= Paymaster =

Profession involving paying salaries

A paymaster is someone appointed by a group of buyers, sellers, investors or lenders to receive, hold, and dispense funds, commissions, fees, salaries (remuneration) or other trade, loan, or sales proceeds within the private sector or public sector. Specific titles within the British government are Paymaster of the Forces, Paymaster General and Paymaster of Pensions.

==Purpose==
The primary purpose of a paymaster is to receive fees in escrow by buyers in a large transaction, and disburse to the sellers and brokers on the transaction.
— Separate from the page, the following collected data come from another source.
-- ==== Sys2Proof/Machine/Observe.lean ====
section
/-!
DEFINITION. Performance counters over time, debug mode and halts, the trace buffer's reads, event lines (18_pmu_debug_events.md R465-R489).
-/

namespace Sys2Proof.Machine

/-! ### Counters over time -/

/-- Event codes of R467. -/
def pmuEvents : List Nat :=
  [0x00, 0x01, 0x10, 0x11, 0x12, 0x13, 0x14, 0x15, 0x16, 0x17, 0x18, 0x20, 0x21, 0x22, 0x23, 0x24, 0x25, 0x26, 0x27, 0x30, 0x38, 0x39, 0x3A,
   0x3B, 0x3C, 0x40, 0x41, 0x42, 0x43, 0x44, 0x45, 0x46, 0x48, 0x49, 0x4A, 0x4B, 0x4C] ++
  [0x50, 0x51, 0x52, 0x53, 0x54, 0x55, 0x56, 0x57, 0x58, 0x59, 0x5A, 0x60, 0x61, 0x62, 0x63, 0x68, 0x69, 0x70, 0x71]

/-- A packet is ready and only a credit keeps it (R467, CREDIT_STALL). -/
def creditStall (s : State) : Bool :=
  s.fab.out.any fun p => decide (p.readyAt ≤ s.now) && decide (s.fab.laneFree ≤ s.now) &&
    decide (nth s.fab.credHeld p.vc 0 < 1 + p.payload.length)

/-- What an event that has a value in every sclk adds in one sclk. -/
def occupancy (s : State) (code : Nat) : Nat :=
  match code with
  | 0x01 => 1
  | 0x46 => s.cch.fills.length
  | 0x4C => s.dir.blocked.length
  | 0x53 => b2n (creditStall s)
  | 0x57 => tableUsed s
  | 0x5A => (List.range 10).countP fun r => (headOf s r).isSome
  | 0x69 => (List.range 10).countP fun n => (tier s n).st == .awake
  | _ => 0

/-- What counter n adds in one sclk for time alone. -/
def pmuRate (s : State) (n : Nat) : Nat :=
  if pmuFrozen s then 0
  else if n = 8 then b2n (s.rb (rk 0x0F 0x040) 0)
  else
    let c := s.rg (rk 0x0F (0x080 + 0x10 * n))
    if bit c 8 then occupancy s (fld c 7 0) else 0

/-- Sclk until counter n wraps at rate r. -/
def pmuWrapIn (s : State) (n r : Nat) : Nat := cdiv ((if n = 8 then 2 ^ 64 else 2 ^ 48) - pmuVal s n) r

/-- Let d sclk pass for the counters, stopping at every wrap, so that a freeze takes effect in its sclk (R468). -/
def pmuSpan : Nat → State → Nat → State
  | 0, s, _ => s
  | fuel + 1, s, d =>
    let rates := ((List.range 9).map fun n => (n, pmuRate s n)).filter fun x => decide (0 < x.2)
    let step := rates.foldl (fun m x => min m (pmuWrapIn s x.1 x.2)) d
    if d = 0 then s
    else
      let s1 := rates.foldl (fun s x => pmuAdd s x.1 (x.2 * step)) { s with now := s.now + (step - 1) }
      if step < d then pmuSpan fuel { s1 with now := s.now + step } (d - step) else { s1 with now := s.now }

/-- CTL.CNT_CLR (R469). -/
def pmuClear (s : State) : State := (List.range 9).foldl (fun s n => pmuSet s n 0) s

/-- Let the counters count up to sclk `t`. -/
def pmuCount (s : State) (t : Nat) : State :=
  if t ≤ s.obs.pmuTo then s
  else
    let f := s.obs.pmuTo
    let a := { s with now := f }
    let c :=
      if s.obs.frozenAt = some f then pmuSpan 10 { pmuSpan 10 a 1 with now := f + 1 } (t - (f + 1))
      else pmuSpan 10 a (t - f)
    { c with now := s.now, obs := { c.obs with pmuTo := t } }

/-! ### Debug control (R474-R477) -/

/-- Trace a debug event (R478). -/
def trcDebug (s : State) (kind : Nat) : State := trace s 5 kind 0

/-- A `DBG.CTL` write with word d and S of the request: its response code. -/
def dbgCtlOp (s : State) (d : Word) (secure : Bool) : State × Nat :=
  let acts := popCount 4 (fld d 3 1)
  let mode := debugMode s
  if 1 < acts then (s, nackRsvd)
  else if !secure then (s, nackSec)
  else if acts = 1 ∧ mode = false then (s, nackPerm)
  else if !bit d 0 && (s.obs.halted || s.obs.haltPend) then (s, nackBusy)
  else
    let s1 :=
      if bit d 1 then (if s.obs.halted then s else { s with obs := { s.obs with haltPend := true } })
      else if bit d 2 then
        let s' := { s with obs := { s.obs with halted := false, haltPend := false, stepping := false } }
        if s.obs.halted then trcDebug s' 3 else s'
      else if bit d 3 && s.obs.halted then trcDebug { s with obs := { s.obs with halted := false, haltPend := true, stepping := true } } 4
      else s
    let k := rk 0x10 0x040
    if bit d 0 = mode then (s1, ok)
    else if bit d 0 then (trcDebug (s1.rgFld k 0 0 1) 0, ok)
    else (trcDebug (s1.rgFld k 0 0 0) 1, ok)

/-! ### Trace reads (R480, R481) -/

/-- TRC_CTL.CLR. -/
def trcClear (s : State) : State :=
  { (s.rgSet (rk 0x10 0x05C) 0) with obs := { s.obs with trc := [], trcCount := 0, trcWr := 0, trcFull := false } }

/-- Slot of the record OFS places after the oldest. -/
def trcSlot (s : State) : Nat := (s.obs.trcWr + 1024 - s.obs.trcCount + s.rf (rk 0x10 0x058) 10 0) % 1024

/-- Read the record at OFS; a read not below COUNT returns 0. -/
def trcLook (s : State) : State × BitVec 128 :=
  if s.obs.trcCount ≤ s.rf (rk 0x10 0x058) 10 0 then (s, 0)
  else
    let i := trcSlot s
    let r := smGetD s.obs.trc i 0
    let (s1, b0) := plainRead s 18 4 (2 * i)
    let (s2, b1) := plainRead s1 18 4 (2 * i + 1)
    (s2, (if b0 then r ^^^ 3#128 else r) ^^^ (if b1 then (3#128 <<< 64) else 0))

/-- A read of TRC_DATA0. -/
def trcRead0 (s : State) : State × Word :=
  let (s1, r) := trcLook s
  ({ s1 with obs := { s1.obs with trcHold := some (r.extractLsb' 32 96) } }, r.extractLsb' 0 32)

/-- A read of TRC_DATAn, n = 1-3; that of TRC_DATA3 moves OFS on. -/
def trcReadN (s : State) (n : Nat) : State × Word :=
  let (s1, w) : State × Word := match s.obs.trcHold with
    | some h => (s, h.extractLsb' (32 * (n - 1)) 32)
    | none => let (s', r) := trcLook s; (s', r.extractLsb' (32 * n) 32)
  if n = 3 then
    let k := rk 0x10 0x058
    (s1.rgSet k (BitVec.ofNat 32 (min (s1.rf k 10 0 + 1) (max s1.obs.trcCount (s1.rf k 10 0)))), w)
  else (s1, w)

/-- TRC_STATUS as read. -/
def trcStatus (s : State) : Word :=
  BitVec.ofNat 32 (mkFld 10 0 s.obs.trcCount + mkFld 20 11 s.obs.trcWr + mkFld 21 21 (b2n s.obs.trcFull))

/-- DBG.STATUS as read. -/
def dbgStatus (s : State) : Word :=
  BitVec.ofNat 32 (b2n (debugMode s) + mkFld 1 1 (b2n s.obs.haltPend) + mkFld 2 2 (b2n s.obs.halted) + mkFld 31 16 s.obs.haltFrame)

/-! ### Event lines (R485-R488) -/

/-- SELn of a line. -/
def kSel (n : Nat) : Nat := rk 0x11 (0x050 + 4 * n)

/-- An allowed SELn value (R485). -/
def selOk (d : Word) : Bool :=
  let arg := fld d 15 8
  match fld d 7 0 with
  | 0x08 => decide (arg ≤ 0x11)
  | 0x09 => decide (arg ≤ 8)
  | 0x0A => true
  | 0x0B => true
  | 0x0C => decide (arg ≤ 9)
  | 0x0E => decide (arg ≤ 1)
  | 0x10 => decide (arg ≤ 15)
  | src => decide (src ≤ 0x10) && decide (arg = 0)

/-- A pulse of the source falls in sclk t or in the one before. -/
def pulseAt (s : State) (src arg t : Nat) : Bool :=
  match smGet s.obs.pulses (src * 256 + arg) with | some p => decide (p ≤ t) && decide (t ≤ p + 1) | none => false

/-- S(t) of a source while the state stands as it is. -/
def sourceVal (s : State) (src arg t : Nat) : Bool :=
  match src with
  | 0x01 => true
  | 0x03 => s.frm.state == .running
  | 0x04 => s.obs.halted
  | 0x05 => failed s
  | 0x06 => quenched s
  | 0x07 => logicReady s && thlReady s
  | 0x08 => errPending s arg
  | 0x0A => (pmuVal s (arg % 8)).testBit (arg / 8)
  | 0x0C => (tier s arg).st == .awake
  | 0x0D => s.spr.rebuild == .running
  | 0x0E => outWords (mbx s (arg == 1)) != 0
  | 0x0F => debugMode s
  | 0x10 => s.rb (rk 0x11 0x044) arg
  | 0x02 => pulseAt s src arg t
  | 0x09 => pulseAt s src arg t
  | 0x0B => pulseAt s src arg t
  | _ => false

/-- A line at rest. -/
def EvLine.rest : EvLine := { out := false, since := 0, wr := none }

/-- O(t + 1) of a line from O(t) (R486, R487). -/
def lineStep (s : State) (sel : Word) (l : EvLine) (t : Nat) : EvLine :=
  let hold := match l.wr with | some w => decide (w ≤ t) && decide (t ≤ w + 1) | none => false
  let o := if hold then l.out else if 2 ≤ t + 1 - l.since then sourceVal s (fld sel 7 0) (fld sel 15 8) t else l.out
  if o = l.out then l else { l with out := o, since := t + 1 }

/-- Let a line follow its source for the d sclk that begin at the current one; after eight the line stands. Counter bits that change
within a span are seen as they stand at its start (notes/assumptions/9.md). -/
def lineSpan (s : State) (d n : Nat) : State :=
  let sel := s.rg (kSel n)
  let l0 := smGetD s.obs.lines n EvLine.rest
  if sel = 0 ∧ l0.out = false then s
  else
    let l := (List.range (min d 8)).foldl (fun l i => lineStep s sel l (s.now + i)) l0
    { s with obs := { s.obs with lines := smSet s.obs.lines n l EvLine.rest } }

/-- All lines. -/
def linesSpan (s : State) (d : Nat) : State := (List.range 16).foldl (fun s n => lineSpan s d n) s

/-- A `SELn` write whose value is allowed (R487). -/
def selOp (s : State) (n : Nat) (d : Word) : State :=
  let v := d &&& 0xFFFF#32
  if s.rg (kSel n) = v then s
  else
    let l := smGetD s.obs.lines n EvLine.rest
    { (s.rgSet (kSel n) v) with obs := { s.obs with lines := smPut s.obs.lines n { l with wr := some s.now } } }

/-- EVT.LEVEL as read. -/
def evtLevel (s : State) : Word :=
  BitVec.ofNat 32 (((List.range 16).filter fun n => (smGetD s.obs.lines n EvLine.rest).out).map (2 ^ ·)).sum

end Sys2Proof.Machine
end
A paymaster is usually, but not required to be, a lawyer (also known as a 'lawyer paymaster'). When dealing with commission payments on contracts dealing with large amounts of money (such as oil, gas, steel, iron, gold, MTNs, VGs, t-strips, and other instruments), most banks in the United States are very wary of handling such large amounts of money. In addition, most buyers and sellers of such transactions want to place the money with a neutral third party for disbursement. In most cases, the buyer and the seller involved in the transaction require a paymaster be named to handle all incoming and outgoing funds.

A paymaster is a neutral third party and has no knowledge of any particulars of the transaction. They handle the incoming commissions, and then disburses the funds accordingly. In return for their services the paymaster charges a small fee, which is paid directly to them out of the commission proceeds prior to disbursement.

==Requirements for position==
In the United States, there is no licensing requirement to be a paymaster. However, a paymaster often is a licensed lawyer, due to the security and safety issue that lawyers in the United States are required to hold any funds that do not belong directly to them in an "Attorney's Trust Account" (also known as an IOLTA account), which is monitored by the state bar, in the state in which the lawyer practices.

==Military==
===United Kingdom===
In 1797, the British Army first appointed paymasters with an Army rank, initially that of captain; they had previously been civilian agents appointed by colonels. In 1878, the Royal Army Pay Corps was formed, existing until 1992, when it was amalgamated into the Adjutant General's Corps.

===United States===
In the American Civil War era, a paymaster was generally a commissioned person in the army who held the rank of captain or major, depending on cumulative time in service of the person and the period in which they served (the regulations changed over time). The navy was similar, with the equivalent rank as lieutenant, lieutenant commander or commander.